_WHAT YOU NEED TO DO_
Every record shown here must be duplicated without change.
*** DATASET ***
theorem fMajor_encSplit (m : BitVec 6) (d a b : BitVec 5) (g : BitVec 3) (o k : BitVec 4) : fMajor (encSplit m d a b g o k) = m := by
  have h : encSplit m d a b g o k = m ++ (d ++ a ++ b ++ g ++ o ++ k) := by
    simp only [encSplit]
    apply BitVec.eq_of_toNat_eq
    simp only [BitVec.toNat_append, Nat.shiftLeft_or_distrib, ← Nat.shiftLeft_add, Nat.or_assoc]
  rw [h, fMajor_append]

theorem fMajor_encI (m : BitVec 6) (d a : BitVec 5) (v : BitVec 16) : fMajor (encI m d a v) = m := by
  have h : encI m d a v = m ++ (d ++ a ++ v) := by
    simp only [encI]
    apply BitVec.eq_of_toNat_eq
    simp only [BitVec.toNat_append, Nat.shiftLeft_or_distrib, ← Nat.shiftLeft_add, Nat.or_assoc]
  rw [h, fMajor_append]

theorem fMajor_encM (m : BitVec 6) (v a : BitVec 5) (g : BitVec 3) (x : BitVec 9) (k : BitVec 4) : fMajor (encM m v a g x k) = m := by
  have h : encM m v a g x k = m ++ (v ++ a ++ g ++ x ++ k) := by
    simp only [encM]
    apply BitVec.eq_of_toNat_eq
    simp only [BitVec.toNat_append, Nat.shiftLeft_or_distrib, ← Nat.shiftLeft_add, Nat.or_assoc]
  rw [h, fMajor_append]

theorem fMajor_encMS (m : BitVec 6) (v a : BitVec 5) (g : BitVec 3) (x : BitVec 6) (o : BitVec 3) (k : BitVec 4) : fMajor (encMS m v a g x o k) = m := by
  have h : encMS m v a g x o k = m ++ (v ++ a ++ g ++ x ++ o ++ k) := by
    simp only [encMS]
    apply BitVec.eq_of_toNat_eq
    simp only [BitVec.toNat_append, Nat.shiftLeft_or_distrib, ← Nat.shiftLeft_add, Nat.or_assoc]
  rw [h, fMajor_append]

theorem fMajor_encA (m : BitVec 6) (d a b : BitVec 5) (g : BitVec 3) (o : BitVec 4) (r p : BitVec 2) : fMajor (encA m d a b g o r p) = m := by
  have h : encA m d a b g o r p = m ++ (d ++ a ++ b ++ g ++ o ++ r ++ p) := by
    simp only [encA]
    apply BitVec.eq_of_toNat_eq
    simp only [BitVec.toNat_append, Nat.shiftLeft_or_distrib, ← Nat.shiftLeft_add, Nat.or_assoc]
  rw [h, fMajor_append]

theorem fMajor_encShift (d a : BitVec 5) (k : BitVec 4) (n : BitVec 6) : fMajor (encShift d a k n) = 6#6 := by
  have h : encShift d a k n = 6#6 ++ (d ++ a ++ k ++ 0#6 ++ n) := by
    simp only [encShift]
    apply BitVec.eq_of_toNat_eq
    simp only [BitVec.toNat_append, Nat.shiftLeft_or_distrib, ← Nat.shiftLeft_add, Nat.or_assoc]
  rw [h, fMajor_append]

theorem fMajor_encFence (o p : BitVec 3) : fMajor (encFence o p) = 0x27#6 := by
  have h : encFence o p = 0x27#6 ++ (0#16 ++ o ++ p ++ 0#4) := by
    simp only [encFence]
    apply BitVec.eq_of_toNat_eq
    simp only [BitVec.toNat_append, Nat.shiftLeft_or_distrib, ← Nat.shiftLeft_add, Nat.or_assoc]
  rw [h, fMajor_append]

theorem fMajor_encSys (d a : BitVec 5) (o : BitVec 4) (v : BitVec 8) : fMajor (encSys d a o v) = 0x3c#6 := by
  have h : encSys d a o v = 0x3c#6 ++ (d ++ a ++ o ++ v ++ 0#4) := by
    simp only [encSys]
    apply BitVec.eq_of_toNat_eq
    simp only [BitVec.toNat_append, Nat.shiftLeft_or_distrib, ← Nat.shiftLeft_add, Nat.or_assoc]
  rw [h, fMajor_append]

theorem fMajor_encB (m : BitVec 6) (a b : BitVec 5) (n : BitVec 3) (x : BitVec 13) : fMajor (encB m a b n x) = m := by
  have h : encB m a b n x = m ++ (a ++ b ++ n ++ x) := by
    simp only [encB]
    apply BitVec.eq_of_toNat_eq
    simp only [BitVec.toNat_append, Nat.shiftLeft_or_distrib, ← Nat.shiftLeft_add, Nat.or_assoc]
  rw [h, fMajor_append]

theorem fMajor_pair (m : BitVec 6) (n : BitVec 10) (x : BitVec 16) : fMajor (m ++ n ++ x) = m := by
  have h : m ++ n ++ x = m ++ (n ++ x) := by
    apply BitVec.eq_of_toNat_eq
    simp only [BitVec.toNat_append, Nat.shiftLeft_or_distrib, ← Nat.shiftLeft_add, Nat.or_assoc]
  rw [h, fMajor_append]

theorem fMajor_encTcw (e : BitVec 6) (o : BitVec 8) (k : BitVec 4) (f : BitVec 8) :
    fMajor (0x3e#6 ++ e ++ o ++ k ++ f) = 0x3e#6 := by
  have h : 0x3e#6 ++ e ++ o ++ k ++ f = 0x3e#6 ++ (e ++ o ++ k ++ f) := by
    apply BitVec.eq_of_toNat_eq
    simp only [BitVec.toNat_append, Nat.shiftLeft_or_distrib, ← Nat.shiftLeft_add, Nat.or_assoc]
  rw [h, fMajor_append]

end Sys2Proof

namespace Sys2Proof.Laws.Words

open Sys2Proof

/-- The words of an instruction: none for an event, one with a scalar major opcode, or eight with a tile command's. -/
def Words : Option (List IWord) → Prop
  | none => True
  | some [w] => fMajor w ≠ 0x3e#6
  | some (w :: r) => r.length = 7 ∧ fMajor w = 0x3e#6
  | some [] => False

/-- Whatever the rest of a tile command holds, an instruction's words have their length and their major opcode. -/
def Statement (i : Instr) : Prop := ∀ t : Tcw, Words (encode i t)

theorem none_words : Words none := True.intro
theorem scalar_words {w : IWord} {m : BitVec 6} (h : fMajor w = m) (hm : m ≠ 0x3e#6) : Words (some [w]) := by
  simp only [Words, h]; exact hm
theorem tcw_words (e : BitVec 6) (o : BitVec 8) (t : Tcw) : Words (some (encTcw e o t)) := ⟨rfl, fMajor_encTcw e o _ _⟩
*** End of DATASET ***
_WRITTEN SOLUTION_
theorem fMajor_encSplit (m : BitVec 6) (d a b : BitVec 5) (g : BitVec 3) (o k : BitVec 4) : fMajor (encSplit m d a b g o k) = m := by
  have h : encSplit m d a b g o k = m ++ (d ++ a ++ b ++ g ++ o ++ k) := by
    simp only [encSplit]
    apply BitVec.eq_of_toNat_eq
    simp only [BitVec.toNat_append, Nat.shiftLeft_or_distrib, ← Nat.shiftLeft_add, Nat.or_assoc]
  rw [h, fMajor_append]

theorem fMajor_encI (m : BitVec 6) (d a : BitVec 5) (v : BitVec 16) : fMajor (encI m d a v) = m := by
  have h : encI m d a v = m ++ (d ++ a ++ v) := by
    simp only [encI]
    apply BitVec.eq_of_toNat_eq
    simp only [BitVec.toNat_append, Nat.shiftLeft_or_distrib, ← Nat.shiftLeft_add, Nat.or_assoc]
  rw [h, fMajor_append]

theorem fMajor_encM (m : BitVec 6) (v a : BitVec 5) (g : BitVec 3) (x : BitVec 9) (k : BitVec 4) : fMajor (encM m v a g x k) = m := by
  have h : encM m v a g x k = m ++ (v ++ a ++ g ++ x ++ k) := by
    simp only [encM]
    apply BitVec.eq_of_toNat_eq
    simp only [BitVec.toNat_append, Nat.shiftLeft_or_distrib, ← Nat.shiftLeft_add, Nat.or_assoc]
  rw [h, fMajor_append]

theorem fMajor_encMS (m : BitVec 6) (v a : BitVec 5) (g : BitVec 3) (x : BitVec 6) (o : BitVec 3) (k : BitVec 4) : fMajor (encMS m v a g x o k) = m := by
  have h : encMS m v a g x o k = m ++ (v ++ a ++ g ++ x ++ o ++ k) := by
    simp only [encMS]
    apply BitVec.eq_of_toNat_eq
    simp only [BitVec.toNat_append, Nat.shiftLeft_or_distrib, ← Nat.shiftLeft_add, Nat.or_assoc]
  rw [h, fMajor_append]

theorem fMajor_encA (m : BitVec 6) (d a b : BitVec 5) (g : BitVec 3) (o : BitVec 4) (r p : BitVec 2) : fMajor (encA m d a b g o r p) = m := by
  have h : encA m d a b g o r p = m ++ (d ++ a ++ b ++ g ++ o ++ r ++ p) := by
    simp only [encA]
    apply BitVec.eq_of_toNat_eq
    simp only [BitVec.toNat_append, Nat.shiftLeft_or_distrib, ← Nat.shiftLeft_add, Nat.or_assoc]
  rw [h, fMajor_append]

theorem fMajor_encShift (d a : BitVec 5) (k : BitVec 4) (n : BitVec 6) : fMajor (encShift d a k n) = 6#6 := by
  have h : encShift d a k n = 6#6 ++ (d ++ a ++ k ++ 0#6 ++ n) := by
    simp only [encShift]
    apply BitVec.eq_of_toNat_eq
    simp only [BitVec.toNat_append, Nat.shiftLeft_or_distrib, ← Nat.shiftLeft_add, Nat.or_assoc]
  rw [h, fMajor_append]

theorem fMajor_encFence (o p : BitVec 3) : fMajor (encFence o p) = 0x27#6 := by
  have h : encFence o p = 0x27#6 ++ (0#16 ++ o ++ p ++ 0#4) := by
    simp only [encFence]
    apply BitVec.eq_of_toNat_eq
    simp only [BitVec.toNat_append, Nat.shiftLeft_or_distrib, ← Nat.shiftLeft_add, Nat.or_assoc]
  rw [h, fMajor_append]

theorem fMajor_encSys (d a : BitVec 5) (o : BitVec 4) (v : BitVec 8) : fMajor (encSys d a o v) = 0x3c#6 := by
  have h : encSys d a o v = 0x3c#6 ++ (d ++ a ++ o ++ v ++ 0#4) := by
    simp only [encSys]
    apply BitVec.eq_of_toNat_eq
    simp only [BitVec.toNat_append, Nat.shiftLeft_or_distrib, ← Nat.shiftLeft_add, Nat.or_assoc]
  rw [h, fMajor_append]

theorem fMajor_encB (m : BitVec 6) (a b : BitVec 5) (n : BitVec 3) (x : BitVec 13) : fMajor (encB m a b n x) = m := by
  have h : encB m a b n x = m ++ (a ++ b ++ n ++ x) := by
    simp only [encB]
    apply BitVec.eq_of_toNat_eq
    simp only [BitVec.toNat_append, Nat.shiftLeft_or_distrib, ← Nat.shiftLeft_add, Nat.or_assoc]
  rw [h, fMajor_append]

theorem fMajor_pair (m : BitVec 6) (n : BitVec 10) (x : BitVec 16) : fMajor (m ++ n ++ x) = m := by
  have h : m ++ n ++ x = m ++ (n ++ x) := by
    apply BitVec.eq_of_toNat_eq
    simp only [BitVec.toNat_append, Nat.shiftLeft_or_distrib, ← Nat.shiftLeft_add, Nat.or_assoc]
  rw [h, fMajor_append]

theorem fMajor_encTcw (e : BitVec 6) (o : BitVec 8) (k : BitVec 4) (f : BitVec 8) :
    fMajor (0x3e#6 ++ e ++ o ++ k ++ f) = 0x3e#6 := by
  have h : 0x3e#6 ++ e ++ o ++ k ++ f = 0x3e#6 ++ (e ++ o ++ k ++ f) := by
    apply BitVec.eq_of_toNat_eq
    simp only [BitVec.toNat_append, Nat.shiftLeft_or_distrib, ← Nat.shiftLeft_add, Nat.or_assoc]
  rw [h, fMajor_append]

end Sys2Proof

namespace Sys2Proof.Laws.Words

open Sys2Proof

/-- The words of an instruction: none for an event, one with a scalar major opcode, or eight with a tile command's. -/
def Words : Option (List IWord) → Prop
  | none => True
  | some [w] => fMajor w ≠ 0x3e#6
  | some (w :: r) => r.length = 7 ∧ fMajor w = 0x3e#6
  | some [] => False

/-- Whatever the rest of a tile command holds, an instruction's words have their length and their major opcode. -/
def Statement (i : Instr) : Prop := ∀ t : Tcw, Words (encode i t)

theorem none_words : Words none := True.intro
theorem scalar_words {w : IWord} {m : BitVec 6} (h : fMajor w = m) (hm : m ≠ 0x3e#6) : Words (some [w]) := by
  simp only [Words, h]; exact hm
theorem tcw_words (e : BitVec 6) (o : BitVec 8) (t : Tcw) : Words (some (encTcw e o t)) := ⟨rfl, fMajor_encTcw e o _ _⟩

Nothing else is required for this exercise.